Unverified Voracity Has Tire Tracks On Forehead

Submitted by Brian on November 12th, 2009 at 11:37 AM

Let's get Denarded. Since it will be on the message board forever and ever amen and discussed until the weekend: e-reports say that Tate Forcier's facebook status yesterday was about having a bad day and somewhere in the comment thread spawned by that—probably made band fiasco look tame—Tate mentioned he would not be starting this weekend, and then hurriedly deleted that because duh. All of this is in the realm of quasi-fact that the efix* is so good at condescendingly mocking.

…but. But Forcier is probably going to miss a little bit of time against Wisconsin for an exceedingly minor violation of team rules. This is not for sure. It is probable.

*(see what I did there?)

Brabbs! …is through round two of chemotherapy and was on WTKA recently talking about his disease. Podcast.

Elsewhere in terrible diseases unfairly striking young ex-Wolverines, Vada Murray got some excellent news a few days ago:

We heard the word we long to hear......shrink......from his recent ct.  Both tumors are getting smaller and for the first time, his oncologist, who rarely shows emotion, was ecstatic. 

The bus. You are under it. I can't believe we've gone this long without mentioning Troy Woolfolk gently depositing Scott Shafer in the wheel-wells of an AATA conveyance in the Monday press conference:

"Honestly, I feel way more comfortable in this system," Woolfolk said. "Last year, I think we had great execution, but just the defense wasn't working. Versus this year, the defense is working. ... It's just a matter of us being able to do it all the time."

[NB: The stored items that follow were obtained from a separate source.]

/-- The slot in focus has moved to `a`, and nothing else of it or of the machine has changed. -/
def MovedTo (s t : State) (h : Hd) (a : Word) : Prop :=
  OnlySlot s t ∧ SameMemory s t ∧ t.slot.pc = a ∧ t.slot.parked = (h.s && !s.slot.longs.isEmpty) ∧
  ({ t.slot with pc := 0, parked := false } : Slot) = { s.slot with pc := 0, parked := false }

/-- A region of the slot in focus has begun at `pc` with inputs `mask`: bit 0 of the mask is dropped, request numbers restart, and the
stores of others into code so far are seen (R23, R45, R80, R149). -/
def Began (s t : State) (pc : Word) (mask : BitVec 32) : Prop :=
  t.slot.pc = pc ∧ t.slot.region = pc ∧ t.slot.rmask = mask &&& 0xFFFFFFFE ∧ t.slot.rseq = 0 ∧ t.slot.rsrN = 0 ∧
  t.slot.viewAt = s.codeLog.length

/-- A transfer may go to `a` (R43, R123). -/
def goodTarget (a : Word) : Prop := a.toNat % 4 = 0 ∧ a.toNat % 32 ≠ 28 ∧ a.toNat < 2 ^ 56

/-- The truth of a condition (R54, R121). -/
def condTrue (c : Cond) (a b : Word) : Prop :=
  match c with
  | .eq => a = b
  | .ne => a ≠ b
  | .lt => a.toInt < b.toInt
  | .ge => b.toInt ≤ a.toInt
  | .le => a.toInt ≤ b.toInt
  | .gt => b.toInt < a.toInt
  | .ltu => a.toNat < b.toNat
  | .geu => b.toNat ≤ a.toNat
  | .leu => a.toNat ≤ b.toNat
  | .gtu => b.toNat < a.toNat

/-- The slot waits for nothing: it may issue an instruction that ends its region at once. -/
def Idle (s : State) : Prop := s.slot.stopped = [] ∧ s.slot.longs = [] ∧ s.slot.tasks = []

end Sys2Proof.Machine

open Sys2Proof Sys2Proof.Machine

/-- R123, R48, R51, R34: `br`, `jmp` and `jmpr` go to their target when the condition holds, else past themselves; `nop` and, with no enabled
flag raised, `trapf` go past themselves. None changes anything else. R43: the next instruction follows at once, also where one ends at byte 31
of its fetch block, but an end at byte 27 skips the block's tail word. -/
def Obligations.ControlFlow : Prop :=
  (∀ (h : Hd) (c : Cond) (ra rb : Reg) (off : Word) (s : State), s.slot.stopped = [] →
       let past := nextPc s.slot.pc h.len
       (∃ t, exec (.nop h) s = .next t ∧ MovedTo s t h past) ∧
       (s.slot.fflags &&& s.me.fenable = 0 → ∃ t, exec (.trapf h) s = .next t ∧ MovedTo s t h past) ∧
       (h.s = true →
         (condTrue c (s.slot.rx ra.val) (s.slot.rx rb.val) → goodTarget (s.slot.pc + off) →
           ∃ t, exec (.br h c ra rb off) s = .next t ∧ MovedTo s t h (s.slot.pc + off)) ∧
         (¬ condTrue c (s.slot.rx ra.val) (s.slot.rx rb.val) → ∃ t, exec (.br h c ra rb off) s = .next t ∧ MovedTo s t h past) ∧
         (goodTarget (s.slot.pc + off) → ∃ t, exec (.jmp h off) s = .next t ∧ MovedTo s t h (s.slot.pc + off)) ∧
         (goodTarget (s.slot.rx ra.val) → ∃ t, exec (.jmpr h ra) s = .next t ∧ MovedTo s t h (s.slot.rx ra.val)))) ∧
  (∀ (pc : Word) (l : Len), pc.toNat % 4 = 0 → pc.toNat % 32 + l.bytes ≤ 32 → pc.toNat < 2 ^ 56 →
       (nextPc pc l).toNat = pc.toNat + l.bytes + (if pc.toNat % 32 + l.bytes = 28 then 4 else 0) ∧ (nextPc pc l).toNat % 32 ≠ 28)

/-- R46 steps 7 and 8, R48, R116, R331, R43, R253, R374: an instruction that its slot may not issue takes its trap, and does nothing else: a
privileged one (`eret`, `mcap`, an access of a privileged register) in user code PROTECTION, one that must end its group without S
ILLEGAL_GROUP, a transfer to a refused target ILLEGAL_FORMAT with the target as address, `rdone` outside an iteration PROTECTION, `trapf`
with an enabled flag raised ARITH with the flags as reason. That a call to a refused target reports the target also where it could go no deeper
or has no spill place is the model's choice (log 62). -/
def Obligations.IssueTraps : Prop :=
  ∀ (h : Hd) (c : Cond) (ra rb rd : Reg) (off : Word) (r : SysReg) (mask : BitVec 32) (s : State), s.slot.stopped = [] →
    (s.slot.sup = false →
      exec (.eret h) s = .next (s.takeTrap (s.fault .protection 0)) ∧ exec (.mcap h rd ra) s = .next (s.takeTrap (s.fault .protection 0)) ∧
      ((r = .slice ∨ r = .slicestat ∨ r = .trapvec ∨ r = .spill) →
        exec (.sysr h rd r) s = .next (s.takeTrap (s.fault .protection 0)) ∧
        exec (.sysw h r ra) s = .next (s.takeTrap (s.fault .protection 0)) ∧
        exec (.sysx h rd ra r) s = .next (s.takeTrap (s.fault .protection 0)))) ∧
    (h.s = false → ∀ i ∈ ([.br h c ra rb off, .jmp h off, .jmpr h ra, .call h off, .callr h ra, .ret h, .idem h mask, .trap h 0, .brk h 0,
        .yield h, .quit h, .recv h .msg none rd mask, .recvKeep h .msg none rd, .migrate h ra mask, .rdoneOk h, .rdoneFail h] : List Instr),
      exec i s = .next (s.takeTrap (s.fault .illegalGroup 0))) ∧
    (h.s = true → s.slot.longs.length < 8 → (s.slot.iter = none ∨ s.here.liveLoop = none ∨ s.focus.pos = 8) →
      exec (.rdoneOk h) s = .next (s.takeTrap (s.fault .protection 0)) ∧ exec (.rdoneFail h) s = .next (s.takeTrap (s.fault .protection 0))) ∧
    (h.s = true → ¬ goodTarget (s.slot.pc + off) →
      exec (.jmp h off) s = .next (s.takeTrap (s.fault .illegalFormat (s.slot.pc + off))) ∧
      exec (.call h off) s = .next (s.takeTrap (s.fault .illegalFormat (s.slot.pc + off)))) ∧
    (h.s = true → ¬ goodTarget (s.slot.rx ra.val) →
      exec (.jmpr h ra) s = .next (s.takeTrap (s.fault .illegalFormat (s.slot.rx ra.val))) ∧
      exec (.callr h ra) s = .next (s.takeTrap (s.fault .illegalFormat (s.slot.rx ra.val)))) ∧
    (h.s = true → ¬ goodTarget (s.slot.pc + off) → condTrue c (s.slot.rx ra.val) (s.slot.rx rb.val) →
      exec (.br h c ra rb off) s = .next (s.takeTrap (s.fault .illegalFormat (s.slot.pc + off)))) ∧
    (h.s = true → s.slot.depth ≠ 0 → ¬ goodTarget (s.slot.rx 15) →
      exec (.ret h) s = .next (s.takeTrap (s.fault .illegalFormat (s.slot.rx 15)))) ∧
    (h.s = true → s.slot.depth = 0 → exec (.ret h) s = .next (s.takeTrap (s.fault .protection 0))) ∧
    (s.slot.fflags &&& s.me.fenable ≠ 0 →
      exec (.trapf h) s = .next (s.takeTrap { s.fault .arith 0 with reason := (s.slot.fflags &&& s.me.fenable).toNat })) ∧
    (s.slot.longs.length = 8 → exec (.ard h none rd 0 rb) s = .next (s.takeTrap (s.fault .illegalGroup 0)))

/-- R100, R101, R124: `call` and `callr` with a resident place left: the out registers become the new window's in registers, x15 the return
address, the locals and outs zero, the caller's in and local registers wait, and a region begins at the target with inputs x1 to x15.
R100, R102, R124: `ret` to a resident window: the in registers become the caller's out registers, its in and local registers come back,
and a region begins at x15 with inputs x1 to x7 and x16 to x24. -/
def Obligations.CallAndReturn : Prop :=
  (∀ (h : Hd) (ra : Reg) (off : Word) (s : State), Idle s → h.s = true → s.slot.older.length < 3 → s.slot.depth < 65535 →
       ∀ p ∈ ([(.call h off, s.slot.pc + off), (.callr h ra, s.slot.rx ra.val)] : List (Instr × Word)), goodTarget p.2 →
         ∃ t, exec p.1 s = .next t ∧ OnlySlot s t ∧ SameMemory s t ∧ Began s t p.2 0xFFFE ∧
           (∀ q, q < 8 → t.slot.rx q = s.slot.rx q) ∧ (∀ q, q < 7 → t.slot.rx (8 + q) = s.slot.rx (24 + q)) ∧
           t.slot.rx 15 = s.slot.pc + BitVec.ofNat 64 h.len.bytes ∧ (∀ q, 16 ≤ q → q < 32 → t.slot.rx q = 0) ∧
           t.slot.older = s.slot.older ++ [(List.range 16).map (fun q => s.slot.rx (8 + q))] ∧ t.slot.depth = s.slot.depth + 1 ∧
           (∀ q, t.slot.rv q = s.slot.rv q) ∧ (∀ q, t.slot.rk q = s.slot.rk q)) ∧
  (∀ (h : Hd) (w : List Word) (ws : List (List Word)) (s : State), Idle s → h.s = true → s.slot.older = ws ++ [w] → w.length = 16 →
       s.slot.depth ≠ 0 → goodTarget (s.slot.rx 15) →
       ∃ t, exec (.ret h) s = .next t ∧ OnlySlot s t ∧ SameMemory s t ∧ Began s t (s.slot.rx 15) 0x1FF00FE ∧
         (∀ q, q < 8 → t.slot.rx q = s.slot.rx q) ∧ (∀ q, q < 16 → t.slot.rx (8 + q) = w.getD q 0) ∧
         (∀ q, q < 8 → t.slot.rx (24 + q) = s.slot.rx (8 + q)) ∧ t.slot.older = ws ∧ t.slot.depth = s.slot.depth - 1 ∧
         (∀ q, t.slot.rv q = s.slot.rv q) ∧ (∀ q, t.slot.rk q = s.slot.rk q))

/-- R101: a call at four resident windows waits for WINDOW_SPILL, which writes the oldest window at the spill top and raises the top by 128; a
`ret` with one resident window waits for WINDOW_FILL, which reads the caller's window from below the top and lowers it. -/
def Obligations.WindowMemory : Prop :=
  ∀ (h : Hd) (off : Word) (w : List Word) (s : State), Fresh s → h.s = true → Calm s →
    (s.slot.older.length = 3 → s.slot.older.head? = some w → w.length = 16 → s.slot.depth < 65535 → goodTarget (s.slot.pc + off) →
      s.slot.spillTop + 128 ≤ s.slot.spillLimit → s.slot.spillTop + 128 ≤ lsSize → s.clearOfRings s.focus.lc s.slot.spillTop 128 = true →
      ∃ a t : State, exec (.call h off) s = .next a ∧ exec .windowSpill a = .next t ∧ OnlyAccess s t ∧
        (let key := lsKey s.focus.ctx s.focus.lc s.slot.spillTop
         Mem.bytes t.mem key 128 = w.flatMap (fun x => leBytes 8 x.toNat) ∧ SameMemoryBut key 128 s t) ∧
        t.slot.older = s.slot.older.tail ∧ t.slot.spillTop = s.slot.spillTop + 128 ∧ t.slot.wait = .none ∧ t.slot.pc = s.slot.pc ∧
        t.slot.x = s.slot.x ∧ t.slot.depth = s.slot.depth) ∧
    (s.slot.older = [] → s.slot.depth ≠ 0 → goodTarget (s.slot.rx 15) → 128 ≤ s.slot.spillTop → s.slot.spillTop ≤ lsSize →
      ∃ a t : State, exec (.ret h) s = .next a ∧ exec .windowFill a = .next t ∧ OnlyAccess s t ∧ SameMemory s t ∧
        t.slot.older = [(List.range 16).map (fun i =>
          BitVec.ofNat 64 (leNat (Mem.bytes s.mem (lsKey s.focus.ctx s.focus.lc (s.slot.spillTop - 128) + 8 * i) 8)))] ∧
        t.slot.spillTop = s.slot.spillTop - 128 ∧ t.slot.wait = .none ∧ t.slot.pc = s.slot.pc ∧ t.slot.x = s.slot.x ∧
        t.slot.depth = s.slot.depth)

/-- R23, R45: `idem` begins a region at the next instruction with the inputs of its mask and makes every earlier store into code seen;
REGION_RESTART of a released slot begins its region again: inputs, k1 and the window stack stay, all else reads zero, the flags too. -/
def Obligations.RegionStart : Prop :=
  ∀ (h : Hd) (mask : BitVec 32) (s : State), s.slot.stopped = [] →
    (h.s = true → Idle s →
      ∃ t, exec (.idem h mask) s = .next t ∧ OnlySlot s t ∧ SameMemory s t ∧ Began s t (nextPc s.slot.pc h.len) mask ∧
        t.slot.idemAt = s.codeLog.length ∧ t.slot.x = s.slot.x ∧ t.slot.v = s.slot.v ∧ t.slot.k = s.slot.k ∧
        t.slot.older = s.slot.older ∧ t.slot.depth = s.slot.depth ∧ t.slot.fflags = s.slot.fflags) ∧
    (s.slot.mode = .released →
      ∃ t, exec .regionRestart s = .next t ∧ (s.focus.pos ∉ s.me.poolHolds → OnlySlot s t) ∧ SameMemory s t ∧
        Began s t s.slot.region s.slot.rmask ∧ t.slot.mode = .running ∧ t.slot.fflags = 0 ∧ (∀ q, t.slot.rx q = if s.slot.rmask.getLsbD q then s.slot.rx q else 0) ∧ (∀ q, t.slot.rv q = 0) ∧
        (∀ q, t.slot.rk q = if q = 0 then BitVec.allOnes 48 else if q = 1 then s.slot.rk 1 else 0) ∧
        t.slot.older = s.slot.older ∧ t.slot.depth = s.slot.depth ∧ t.slot.longs = [] ∧ t.slot.tasks = [])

In there is all you need to know about why Scott Shafer got cut loose. Everyone remembers that the staff's first instinct after Shafer was unofficially relieved of duties was to go to the disastrous 3-3-5 that Justin Siller will talk about when he is 65, but also remember what Michigan installed the next week: a dead simple 4-2-5 nickel with Brandon Harrison back in his old spot that shut down Minnesota and did well against Northwestern before getting overrun in the second half against Ohio State.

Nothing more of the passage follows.